Perhaps you've heard that arts journalism is on its knees. Well, it is. At least, it is in most places. At a time of crisis in the industry, one space to have afforded the opportunity for exponential growth over the last decade is the domain of the YouTube vlogger. It is no less mercilessly competitive an arena than any other, but amid a cybersea of abandoned projects and unfollowed channels, one stubborn lighthouse beam of independent, yellow and black flannelled success guides the way.

Anthony Fantano's The Needle Drop YouTube channel has over 2.2 million subscribers, all keen to watch one man sit before a camera and speak for five to fifteen minutes about a current album release. It is an almost unfeasibly simple concept, but it has led to Fantano becoming arguably the most famous music critic of the internet age, to the extent that his name began trending earlier this year when he dared to criticise Fiona Apple's latest record.

The Connecticut native began working in college radio in the 2000s before launching his current channel in 2009. It's now home to an archive of 2000 album reviews.
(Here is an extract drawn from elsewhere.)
-- ==== Sys2Proof/Machine/Core.lean ====
section
/-! DEFINITION. The machine as the host runs it. -/

def Sys2Proof.core : Host.Core := { State := Sys2Proof.Machine.State, Fault := Sys2Proof.Machine.Fault, Refusal := Sys2Proof.Machine.Refusal, step := Sys2Proof.Machine.step, reset := Sys2Proof.Machine.State.reset }
end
He deliberately tackles underground and mainstream artists alike, with some of his most notorious rave reviews being saved for records as non-two-million-subscribers-friendly as Death Grips' The Money Store, Swans' To Be Kind and Daughters' You Won't Get What You Want.

His impact on artists at nascent stages of their careers has been invaluable too; as an example, Scottish alt-hip-hop group and eventual Mercury Prize winners Young Fathers were reportedly signed to their first substantial record deal by Anticon off the back of a Needle Drop review of their self-released Tape One EP in January 2012.

For somebody with an almost unmatched archive of music opinions already stored online, streamlining music history into thirteen records was never going to be easy. As he says, “I could go into the past and dig up a bunch of albums that everybody already thinks are critically acclaimed, but that felt boring. Eventually I chose a bunch of records that in my teens or twenties meant a lot to me. Making the net any wider would have driven me insane.”